# WHAT YOU HAVE TO DO:
Output every record exactly, and nothing more.

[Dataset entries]

==================================================

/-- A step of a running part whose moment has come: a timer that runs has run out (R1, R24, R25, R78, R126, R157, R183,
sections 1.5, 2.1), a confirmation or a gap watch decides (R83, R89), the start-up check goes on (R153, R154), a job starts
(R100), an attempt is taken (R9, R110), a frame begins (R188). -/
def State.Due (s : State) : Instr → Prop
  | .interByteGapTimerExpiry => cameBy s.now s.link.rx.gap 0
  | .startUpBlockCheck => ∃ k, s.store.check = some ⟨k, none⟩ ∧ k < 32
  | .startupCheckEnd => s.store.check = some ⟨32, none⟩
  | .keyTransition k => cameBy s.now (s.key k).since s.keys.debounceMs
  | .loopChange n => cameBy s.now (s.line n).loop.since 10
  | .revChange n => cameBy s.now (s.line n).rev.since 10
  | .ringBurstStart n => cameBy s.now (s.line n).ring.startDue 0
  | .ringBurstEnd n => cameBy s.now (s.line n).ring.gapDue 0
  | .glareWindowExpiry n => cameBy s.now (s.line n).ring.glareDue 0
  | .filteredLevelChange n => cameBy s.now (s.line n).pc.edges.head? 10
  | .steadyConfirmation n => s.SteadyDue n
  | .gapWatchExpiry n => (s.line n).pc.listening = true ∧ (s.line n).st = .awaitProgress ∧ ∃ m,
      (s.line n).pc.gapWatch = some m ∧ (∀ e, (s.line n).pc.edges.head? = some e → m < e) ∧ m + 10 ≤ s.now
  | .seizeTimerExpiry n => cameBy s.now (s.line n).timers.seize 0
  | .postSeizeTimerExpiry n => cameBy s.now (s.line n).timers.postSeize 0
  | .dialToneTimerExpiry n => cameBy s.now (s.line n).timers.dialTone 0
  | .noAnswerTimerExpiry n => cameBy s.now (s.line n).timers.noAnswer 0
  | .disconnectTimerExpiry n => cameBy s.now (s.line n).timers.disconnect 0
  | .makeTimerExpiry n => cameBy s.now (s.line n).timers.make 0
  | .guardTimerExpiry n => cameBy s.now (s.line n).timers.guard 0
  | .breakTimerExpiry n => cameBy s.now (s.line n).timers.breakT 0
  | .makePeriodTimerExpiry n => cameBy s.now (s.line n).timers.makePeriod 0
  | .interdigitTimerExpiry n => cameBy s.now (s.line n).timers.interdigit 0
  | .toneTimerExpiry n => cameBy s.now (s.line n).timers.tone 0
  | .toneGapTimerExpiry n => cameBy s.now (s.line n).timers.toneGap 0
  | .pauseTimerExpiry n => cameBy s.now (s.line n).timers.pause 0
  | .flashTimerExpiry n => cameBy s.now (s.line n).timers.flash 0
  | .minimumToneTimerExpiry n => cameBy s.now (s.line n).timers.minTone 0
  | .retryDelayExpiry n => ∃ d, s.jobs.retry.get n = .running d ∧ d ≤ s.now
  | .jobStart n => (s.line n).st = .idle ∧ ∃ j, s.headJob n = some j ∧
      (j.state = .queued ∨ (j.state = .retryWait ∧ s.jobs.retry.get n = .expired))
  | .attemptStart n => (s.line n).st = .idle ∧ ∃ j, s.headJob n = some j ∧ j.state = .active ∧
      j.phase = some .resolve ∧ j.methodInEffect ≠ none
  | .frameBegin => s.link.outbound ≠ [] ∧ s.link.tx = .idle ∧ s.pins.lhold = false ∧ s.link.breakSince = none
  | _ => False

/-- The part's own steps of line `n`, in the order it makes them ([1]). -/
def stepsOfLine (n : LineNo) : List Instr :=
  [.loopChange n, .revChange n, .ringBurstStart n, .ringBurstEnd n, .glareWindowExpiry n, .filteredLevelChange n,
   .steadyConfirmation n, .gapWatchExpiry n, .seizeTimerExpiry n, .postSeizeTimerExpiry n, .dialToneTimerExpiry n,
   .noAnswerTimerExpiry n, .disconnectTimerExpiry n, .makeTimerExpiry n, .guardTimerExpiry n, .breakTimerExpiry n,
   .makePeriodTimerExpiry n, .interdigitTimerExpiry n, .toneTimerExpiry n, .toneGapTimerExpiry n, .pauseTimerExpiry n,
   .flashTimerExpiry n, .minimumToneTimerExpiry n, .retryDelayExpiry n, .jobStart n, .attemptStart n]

==================================================

# ANSWER SPACE:
/-- A step of a running part whose moment has come: a timer that runs has run out (R1, R24, R25, R78, R126, R157, R183,
sections 1.5, 2.1), a confirmation or a gap watch decides (R83, R89), the start-up check goes on (R153, R154), a job starts
(R100), an attempt is taken (R9, R110), a frame begins (R188). -/
def State.Due (s : State) : Instr → Prop
  | .interByteGapTimerExpiry => cameBy s.now s.link.rx.gap 0
  | .startUpBlockCheck => ∃ k, s.store.check = some ⟨k, none⟩ ∧ k < 32
  | .startupCheckEnd => s.store.check = some ⟨32, none⟩
  | .keyTransition k => cameBy s.now (s.key k).since s.keys.debounceMs
  | .loopChange n => cameBy s.now (s.line n).loop.since 10
  | .revChange n => cameBy s.now (s.line n).rev.since 10
  | .ringBurstStart n => cameBy s.now (s.line n).ring.startDue 0
  | .ringBurstEnd n => cameBy s.now (s.line n).ring.gapDue 0
  | .glareWindowExpiry n => cameBy s.now (s.line n).ring.glareDue 0
  | .filteredLevelChange n => cameBy s.now (s.line n).pc.edges.head? 10
  | .steadyConfirmation n => s.SteadyDue n
  | .gapWatchExpiry n => (s.line n).pc.listening = true ∧ (s.line n).st = .awaitProgress ∧ ∃ m,
      (s.line n).pc.gapWatch = some m ∧ (∀ e, (s.line n).pc.edges.head? = some e → m < e) ∧ m + 10 ≤ s.now
  | .seizeTimerExpiry n => cameBy s.now (s.line n).timers.seize 0
  | .postSeizeTimerExpiry n => cameBy s.now (s.line n).timers.postSeize 0
  | .dialToneTimerExpiry n => cameBy s.now (s.line n).timers.dialTone 0
  | .noAnswerTimerExpiry n => cameBy s.now (s.line n).timers.noAnswer 0
  | .disconnectTimerExpiry n => cameBy s.now (s.line n).timers.disconnect 0
  | .makeTimerExpiry n => cameBy s.now (s.line n).timers.make 0
  | .guardTimerExpiry n => cameBy s.now (s.line n).timers.guard 0
  | .breakTimerExpiry n => cameBy s.now (s.line n).timers.breakT 0
  | .makePeriodTimerExpiry n => cameBy s.now (s.line n).timers.makePeriod 0
  | .interdigitTimerExpiry n => cameBy s.now (s.line n).timers.interdigit 0
  | .toneTimerExpiry n => cameBy s.now (s.line n).timers.tone 0
  | .toneGapTimerExpiry n => cameBy s.now (s.line n).timers.toneGap 0
  | .pauseTimerExpiry n => cameBy s.now (s.line n).timers.pause 0
  | .flashTimerExpiry n => cameBy s.now (s.line n).timers.flash 0
  | .minimumToneTimerExpiry n => cameBy s.now (s.line n).timers.minTone 0
  | .retryDelayExpiry n => ∃ d, s.jobs.retry.get n = .running d ∧ d ≤ s.now
  | .jobStart n => (s.line n).st = .idle ∧ ∃ j, s.headJob n = some j ∧
      (j.state = .queued ∨ (j.state = .retryWait ∧ s.jobs.retry.get n = .expired))
  | .attemptStart n => (s.line n).st = .idle ∧ ∃ j, s.headJob n = some j ∧ j.state = .active ∧
      j.phase = some .resolve ∧ j.methodInEffect ≠ none
  | .frameBegin => s.link.outbound ≠ [] ∧ s.link.tx = .idle ∧ s.pins.lhold = false ∧ s.link.breakSince = none
  | _ => False

/-- The part's own steps of line `n`, in the order it makes them ([1]). -/
def stepsOfLine (n : LineNo) : List Instr :=
  [.loopChange n, .revChange n, .ringBurstStart n, .ringBurstEnd n, .glareWindowExpiry n, .filteredLevelChange n,
   .steadyConfirmation n, .gapWatchExpiry n, .seizeTimerExpiry n, .postSeizeTimerExpiry n, .dialToneTimerExpiry n,
   .noAnswerTimerExpiry n, .disconnectTimerExpiry n, .makeTimerExpiry n, .guardTimerExpiry n, .breakTimerExpiry n,
   .makePeriodTimerExpiry n, .interdigitTimerExpiry n, .toneTimerExpiry n, .toneGapTimerExpiry n, .pauseTimerExpiry n,
   .flashTimerExpiry n, .minimumToneTimerExpiry n, .retryDelayExpiry n, .jobStart n, .attemptStart n]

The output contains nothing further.